Mike Pence tried to eat his cake and have it too by defending Donald Trump's demand for a military parade while criticizing North Korea for doing the same thing.

In under a minute and a half, Mike Pence demonstrated the absurdity of Donald Trump’s demand for a military parade while also abandoning America’s moral high ground.

Speaking to reporters in Pyeongchan, South Korea, at the site of the Winter Olympic Games, Pence tried to call out North Korean leader Kim Jong Un for a “provocative” military parade.

But in the middle of his statement, Pence was questioned about Trump’s own planned military parade.

The dueling storylines left Pence tied up in his knots. Trump’s demands and motivation are nearly identical to the North Korean leader’s, but Pence tried — and failed — to make a distinction between the two.

A reporter asked Pence if Trump’s request undermined his “moral high ground” while the United States is trying to undercut North Korean propaganda. Pence mischaracterized Trump’s parade as an opportunity to “celebrate the men and women of the Armed Forces” — it would be about Trump, not the troops, as he made clear when he first demanded a military parade for his inauguration.

“I heartily support the president’s call to celebrate our military,” Pence said.

But seconds later, Pence was off message. He called the North Korean parade “an effort on the part of the regime in Pyongyang to display their ballistic missiles, to display a military that continues to make menacing threats across the region and across the wider world.”

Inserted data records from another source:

-- ==== Sys2Proof/Machine/Dispatch.lean ====
section
/-!
DEFINITION. What each command does: one arm for each constructor of Instr, each one call of the command's own meaning.
-/
namespace Sys2Proof.Machine

/-- The effect of a command on the device. -/
def exec (i : Instr) (s : State) : Host.Outcome State Fault Refusal :=
  match i with
  -- 02 The drip, frames and clock regions
  | .dripEmit => Sys2Proof.Machine.execDripEmit s
  | .dripRegister cl pllLoss => Sys2Proof.Machine.execDripRegister cl pllLoss s
  | .countWordReceive cl => Sys2Proof.Machine.execCountWordReceive cl s
  | .armCommit ag slot => Sys2Proof.Machine.execArmCommit ag slot s
  | .armCancel ag slot => Sys2Proof.Machine.execArmCancel ag slot s
  | .armSlotArmed slot => Sys2Proof.Machine.execArmSlotArmed slot s
  | .frameStart cl => Sys2Proof.Machine.execFrameStart cl s
  | .markLate cl part => Sys2Proof.Machine.execMarkLate cl part s
  | .marginTripStretch region taps => Sys2Proof.Machine.execMarginTripStretch region taps s
  | .marginSlowSample region taps => Sys2Proof.Machine.execMarginSlowSample region taps s
  -- 03 The matrix array
  | .wload core w => Sys2Proof.Machine.execWload core w s
  | .xstream core w => Sys2Proof.Machine.execXstream core w s
  | .drain core w => Sys2Proof.Machine.execDrain core w s
  | .tsel core w => Sys2Proof.Machine.execTsel core w s
  | .split core w => Sys2Proof.Machine.execSplit core w s
  | .fillerIssue core h1 cyc => Sys2Proof.Machine.execFillerIssue core h1 cyc s
  | .fillerRampDown core h1 => Sys2Proof.Machine.execFillerRampDown core h1 s
  -- 06 Frame programs
  | .vew core w => Sys2Proof.Machine.execVew core w s
  | .vred core w => Sys2Proof.Machine.execVred core w s
  | .vquant core w => Sys2Proof.Machine.execVquant core w s
  | .move core w => Sys2Proof.Machine.execMove core w s
  | .xcopy core w => Sys2Proof.Machine.execXcopy core w s
  | .send core w => Sys2Proof.Machine.execSend core w s
  | .recv core w => Sys2Proof.Machine.execRecv core w s
  | .waitSlot core w => Sys2Proof.Machine.execWaitSlot core w s
  | .waitSlotPass core => Sys2Proof.Machine.execWaitSlotPass core s
  | .eissue core w => Sys2Proof.Machine.execEissue core w s
  | .xlate core w => Sys2Proof.Machine.execXlate core w s
  | .flush core w => Sys2Proof.Machine.execFlush core w s
  | .inv core w => Sys2Proof.Machine.execInv core w s
  | .nop core w => Sys2Proof.Machine.execNop core w s
  | .lset core w => Sys2Proof.Machine.execLset core w s
  | .xadd core w => Sys2Proof.Machine.execXadd core w s
  | .loop core w => Sys2Proof.Machine.execLoop core w s
  | .br core w => Sys2Proof.Machine.execBr core w s
  | .brw core w => Sys2Proof.Machine.execBrw core w s
  | .seed core w => Sys2Proof.Machine.execSeed core w s
  | .frameEnd core w => Sys2Proof.Machine.execFrameEnd core w s
  | .waitDrip core w => Sys2Proof.Machine.execWaitDrip core w s
  -- intake, ingress and egress
  | .intakeConsWrite ag p v => Sys2Proof.Machine.execIntakeConsWrite ag p v s
  | .ingressFrameRx p f => Sys2Proof.Machine.execIngressFrameRx p f s
  | .segmentGapTimeout p => Sys2Proof.Machine.execSegmentGapTimeout p s
  | .egressPoll p => Sys2Proof.Machine.execEgressPoll p s
  -- 07 Cluster mesh and partitions
  | .routerSlotCycle cl => Sys2Proof.Machine.execRouterSlotCycle cl s
  | .routerStarveTimeout cl dir => Sys2Proof.Machine.execRouterStarveTimeout cl dir s
  | .meshFlitArrive cl dir err => Sys2Proof.Machine.execMeshFlitArrive cl dir err s
  | .controlPacketHop cl => Sys2Proof.Machine.execControlPacketHop cl s
  | .movePacketServe cl => Sys2Proof.Machine.execMovePacketServe cl s
  | .rtLoad ag cl v => Sys2Proof.Machine.execRtLoad ag cl v s
  | .rtLoadDone cl => Sys2Proof.Machine.execRtLoadDone cl s
  | .meshPrectWrite ag n v => Sys2Proof.Machine.execMeshPrectWrite ag n v s
  -- 08 Stacked memory
  | .controllerRead col bank row gran slot err => Sys2Proof.Machine.execControllerRead col bank row gran slot err s
  | .controllerWrite col bank row y bytes => Sys2Proof.Machine.execControllerWrite col bank row y bytes s
  | .mergeAgeCommit col idx => Sys2Proof.Machine.execMergeAgeCommit col idx s
  | .heldWriteAccept col => Sys2Proof.Machine.execHeldWriteAccept col s
  | .refreshDue col bank busy => Sys2Proof.Machine.execRefreshDue col bank busy s
  | .rowIdlePrecharge col bank => Sys2Proof.Machine.execRowIdlePrecharge col bank s
  | .imbalanceWindowEnd col => Sys2Proof.Machine.execImbalanceWindowEnd col s
  -- 09 Bank engines
  | .attnChunk col => Sys2Proof.Machine.execAttnChunk col s
  | .kvAppend col => Sys2Proof.Machine.execKvAppend col s
  | .vreduce col => Sys2Proof.Machine.execVreduce col s
  | .vaxpy col => Sys2Proof.Machine.execVaxpy col s
  | .adamw col => Sys2Proof.Machine.execAdamw col s
  | .engineRowBoundary col e => Sys2Proof.Machine.execEngineRowBoundary col e s
  | .descriptorEnd col e cycles => Sys2Proof.Machine.execDescriptorEnd col e cycles s
  -- 11 Data integrity
  | .scrubRead col err => Sys2Proof.Machine.execScrubRead col err s
  | .settlingStep col err => Sys2Proof.Machine.execSettlingStep col err s
  | .bucketLeak page => Sys2Proof.Machine.execBucketLeak page s
  | .sramWalkRead arr flips => Sys2Proof.Machine.execSramWalkRead arr flips s
  | .repairCopy ag col => Sys2Proof.Machine.execRepairCopy ag col s
  | .repairVerify ag col good => Sys2Proof.Machine.execRepairVerify ag col good s
  | .repairRemap ag col => Sys2Proof.Machine.execRepairRemap ag col s
  | .repairRelease ag col => Sys2Proof.Machine.execRepairRelease ag col s
  | .repairHoldTimeout col => Sys2Proof.Machine.execRepairHoldTimeout col s
  -- 12 Shafts
  | .calPassStart shaft why => Sys2Proof.Machine.execCalPassStart shaft why s
  | .channelCalibrate shaft => Sys2Proof.Machine.execChannelCalibrate shaft s
  | .channelCalibrateDone shaft step bnd badBnd => Sys2Proof.Machine.execChannelCalibrateDone shaft step bnd badBnd s
  | .controlFrameReceive shaft badCh => Sys2Proof.Machine.execControlFrameReceive shaft badCh s
  | .tapSelfRefreshTimeout col layer => Sys2Proof.Machine.execTapSelfRefreshTimeout col layer s
  -- 13 Power delivery
  | .powerDomainGood d => Sys2Proof.Machine.execPowerDomainGood d s
  | .domainGoodTimeout d => Sys2Proof.Machine.execDomainGoodTimeout d s
  | .sequenceRetry => Sys2Proof.Machine.execSequenceRetry s
  | .powerDownStep => Sys2Proof.Machine.execPowerDownStep s
  | .powerGoodLoss d => Sys2Proof.Machine.execPowerGoodLoss d s
  | .overVoltage d => Sys2Proof.Machine.execOverVoltage d s
  | .voltageSample grid base pairs => Sys2Proof.Machine.execVoltageSample grid base pairs s
  | .currentSample regions => Sys2Proof.Machine.execCurrentSample regions s
  | .ocTripPersistTimeout cl => Sys2Proof.Machine.execOcTripPersistTimeout cl s
  | .pillarSample drops => Sys2Proof.Machine.execPillarSample drops s
  | .vinSample dv => Sys2Proof.Machine.execVinSample dv s
  | .vinRestart => Sys2Proof.Machine.execVinRestart s
  | .gateSequenceStep => Sys2Proof.Machine.execGateSequenceStep s
  -- 14 Power steps and heat
  | .governorUpdate amps => Sys2Proof.Machine.execGovernorUpdate amps s
  | .thermalSample core node mem base => Sys2Proof.Machine.execThermalSample core node mem base s
  | .ringOscSample counts => Sys2Proof.Machine.execRingOscSample counts s
  -- 15 Links and the pod
  | .linkTrain n => Sys2Proof.Machine.execLinkTrain n s
  | .linkTrainAttemptEnd n lanes peerWidth => Sys2Proof.Machine.execLinkTrainAttemptEnd n lanes peerWidth s
  | .linkRetrain ag n v => Sys2Proof.Machine.execLinkRetrain ag n v s
  | .widthRequest n width => Sys2Proof.Machine.execWidthRequest n width s
  | .widthHandshakeTimeout n => Sys2Proof.Machine.execWidthHandshakeTimeout n s
  | .xohildFlitRx n f => Sys2Proof.Machine.execXohildFlitRx n f s
  | .replayRequestRx n => Sys2Proof.Machine.execReplayRequestRx n s
  | .replayRateCheck n => Sys2Proof.Machine.execReplayRateCheck n s
  | .positionMessageRx n pos peerLink => Sys2Proof.Machine.execPositionMessageRx n pos peerLink s
  | .linkMapBroadcast => Sys2Proof.Machine.execLinkMapBroadcast s
  | .copyAckRx id => Sys2Proof.Machine.execCopyAckRx id s
  | .refusalRx id code => Sys2Proof.Machine.execRefusalRx id code s
  | .copyTimeout id => Sys2Proof.Machine.execCopyTimeout id s
  | .cagePlug cage => Sys2Proof.Machine.execCagePlug cage s
  | .cageUnplug cage => Sys2Proof.Machine.execCageUnplug cage s
  | .moduleReady cage => Sys2Proof.Machine.execModuleReady cage s
  -- 16 Bring-up and reset
  | .b0FuseSense badBank answering => Sys2Proof.Machine.execB0FuseSense badBank answering s
  | .b1BaseSelfTest bad => Sys2Proof.Machine.execB1BaseSelfTest bad s
  | .b2ImageVerify slots trial => Sys2Proof.Machine.execB2ImageVerify slots trial s
  | .b3ShaftCalibration badLayers dead => Sys2Proof.Machine.execB3ShaftCalibration badLayers dead s
  | .b4MemoryInit failed => Sys2Proof.Machine.execB4MemoryInit failed s
  | .b5CorePower => Sys2Proof.Machine.execB5CorePower s
  | .b5LockTimeout what => Sys2Proof.Machine.execB5LockTimeout what s
  | .b6CoreSelfTest failed => Sys2Proof.Machine.execB6CoreSelfTest failed s
  | .b7MeshStart bad => Sys2Proof.Machine.execB7MeshStart bad s
  | .b8LinkTraining => Sys2Proof.Machine.execB8LinkTraining s
  | .b9FirmwareStart => Sys2Proof.Machine.execB9FirmwareStart s
  | .b9ReadyTimeout => Sys2Proof.Machine.execB9ReadyTimeout s
  | .b10AdmissionOpen => Sys2Proof.Machine.execB10AdmissionOpen s
  | .bootStepGo ag v => Sys2Proof.Machine.execBootStepGo ag v s
  | .bootCtrlWrite ag v => Sys2Proof.Machine.execBootCtrlWrite ag v s
  | .bootFwReady ag v => Sys2Proof.Machine.execBootFwReady ag v s
  | .deviceReset ag v => Sys2Proof.Machine.execDeviceReset ag v s
  | .deviceResetGraceEnd => Sys2Proof.Machine.execDeviceResetGraceEnd s
  | .computeReset ag v => Sys2Proof.Machine.execComputeReset ag v s
  | .queuedComputeResetStart => Sys2Proof.Machine.execQueuedComputeResetStart s
  | .partitionReset ag v => Sys2Proof.Machine.execPartitionReset ag v s
  | .portFabricReset ag v => Sys2Proof.Machine.execPortFabricReset ag v s
  | .coreFence ag v => Sys2Proof.Machine.execCoreFence ag v s
  | .resetInput => Sys2Proof.Machine.execResetInput s
  -- 17 Firmware images and attestation
  | .signReport ag v => Sys2Proof.Machine.execSignReport ag v s
  | .signReportDone => Sys2Proof.Machine.execSignReportDone s
  | .extendBundleLog ag v => Sys2Proof.Machine.execExtendBundleLog ag v s
  | .unwrapManagementKey ag v => Sys2Proof.Machine.execUnwrapManagementKey ag v s
  | .mkeyInstall ag idx v => Sys2Proof.Machine.execMkeyInstall ag idx v s
  | .mkeyLockSet ag v => Sys2Proof.Machine.execMkeyLockSet ag v s
  | .fuseBurn ag v => Sys2Proof.Machine.execFuseBurn ag v s
  | .fuseBurnDone readsBack => Sys2Proof.Machine.execFuseBurnDone readsBack s
  -- 18 Lifetime ledger
  | .ledgerSeal ag v => Sys2Proof.Machine.execLedgerSeal ag v s
  | .ledgerCompact => Sys2Proof.Machine.execLedgerCompact s
  | .dateStamp ag v => Sys2Proof.Machine.execDateStamp ag v s
  | .hoursRecord => Sys2Proof.Machine.execHoursRecord s
  | .hourlyLedgerRecords => Sys2Proof.Machine.execHourlyLedgerRecords s
  | .telemetryRecord => Sys2Proof.Machine.execTelemetryRecord s
  | .rainflowSample => Sys2Proof.Machine.execRainflowSample s
  | .sensorTrim group idx offset => Sys2Proof.Machine.execSensorTrim group idx offset s
  | .refClockLost => Sys2Proof.Machine.execRefClockLost s
  | .refClockReturn => Sys2Proof.Machine.execRefClockReturn s
  -- 19 Register pages
  | .i3cWindowWrite bytes => Sys2Proof.Machine.execI3cWindowWrite bytes s
  | .i3cWindowRead off words => Sys2Proof.Machine.execI3cWindowRead off words s
  | .i3cEntdaa addr => Sys2Proof.Machine.execI3cEntdaa addr s
  | .i3cEnec => Sys2Proof.Machine.execI3cEnec s
  | .i3cDisec => Sys2Proof.Machine.execI3cDisec s
  | .i3cGetstatus => Sys2Proof.Machine.execI3cGetstatus s
  | .i3cGetpid => Sys2Proof.Machine.execI3cGetpid s
  | .i3cGetbcr => Sys2Proof.Machine.execI3cGetbcr s
  | .i3cGetdcr => Sys2Proof.Machine.execI3cGetdcr s
  | .i3cRstact action => Sys2Proof.Machine.execI3cRstact action s
  | .ibiSend ack => Sys2Proof.Machine.execIbiSend ack s
  | .ibiRetry ack => Sys2Proof.Machine.execIbiRetry ack s
  | .evtStatClear ag page v again => Sys2Proof.Machine.execEvtStatClear ag page v again s
  | .evtForce ag page v => Sys2Proof.Machine.execEvtForce ag page v s
  | .errLogRearm ag page v => Sys2Proof.Machine.execErrLogRearm ag page v s
  | .lockTake ag page key => Sys2Proof.Machine.execLockTake ag page key s
  | .lockTakeSticky ag page key => Sys2Proof.Machine.execLockTakeSticky ag page key s
  | .lockRelease ag page key => Sys2Proof.Machine.execLockRelease ag page key s
  | .rcRead ag off => Sys2Proof.Machine.execRcRead ag off s
  | .wideLoRead ag off => Sys2Proof.Machine.execWideLoRead ag off s
  | .wideHiWrite ag off v => Sys2Proof.Machine.execWideHiWrite ag off v s
  | .registerWrite ag off v => Sys2Proof.Machine.execRegisterWrite ag off v s
  -- 20 Module edge and panel
  | .attentionPress => Sys2Proof.Machine.execAttentionPress s
  | .identifyTouch => Sys2Proof.Machine.execIdentifyTouch s
  | .safeSet ag v => Sys2Proof.Machine.execSafeSet ag v s
  | .latchOpen => Sys2Proof.Machine.execLatchOpen s
  | .surpriseBackstop => Sys2Proof.Machine.execSurpriseBackstop s
  | .latchClose => Sys2Proof.Machine.execLatchClose s
  | .latchCloseRestart => Sys2Proof.Machine.execLatchCloseRestart s
  | .mateBreak pwrEn => Sys2Proof.Machine.execMateBreak pwrEn s
  | .cmisAccess ag v => Sys2Proof.Machine.execCmisAccess ag v s
  | .cmisAccessDone acked b => Sys2Proof.Machine.execCmisAccessDone acked b s
  | .peerLinkLoss n => Sys2Proof.Machine.execPeerLinkLoss n s
  | .ethernetLinkChange p up => Sys2Proof.Machine.execEthernetLinkChange p up s
  | .pwrEnRise => Sys2Proof.Machine.execPwrEnRise s
  | .ledgerRecordClose good => Sys2Proof.Machine.execLedgerRecordClose good s

end Sys2Proof.Machine
end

Then he warned that North Korea’s “display was all one more part of an ongoing provocation.”

Just as quickly, he pivoted back to shilling for Trump. He claimed that Trump’s demand was inspired by the Bastille Day celebrations he saw when visiting France and insisted, “We can celebrate our troops and not in any way ever be associated with the provocations of the North.”

But the French event (suddenly Republicans want America to emulate the French) was for Bastille Day, and the American equivalent would be Independence Day, when parades are already held from coast to coast.

Trump is requesting a military event created out of thin air, for the benefit of someone who has spent a disproportionate percentage of his presidency tweeting and watching television.

If anything, Trump has spent more time in office denigrating the military and veterans than celebrating it.

Pence’s embarrassing answer showed the biggest downside to the entire enterprise: How can America condemn North Korea when Trump wants to emulate its dictator?

Trump is interested in a useless military parade for the same reasons as Kim Jong Un: to show off “strength” when so much of the public has witnessed political impotence and incompetence.

Even several of his fellow Republicans think the idea is stupid and counterproductive.

But Pence is incapable — in public, at least — of such independence. So instead, while representing America at the Olympics, he has taken the most outrageous and counterintuitive position, so he can remain in Trump’s good graces.

The underlying idea remains childish, useless, and embarrassing.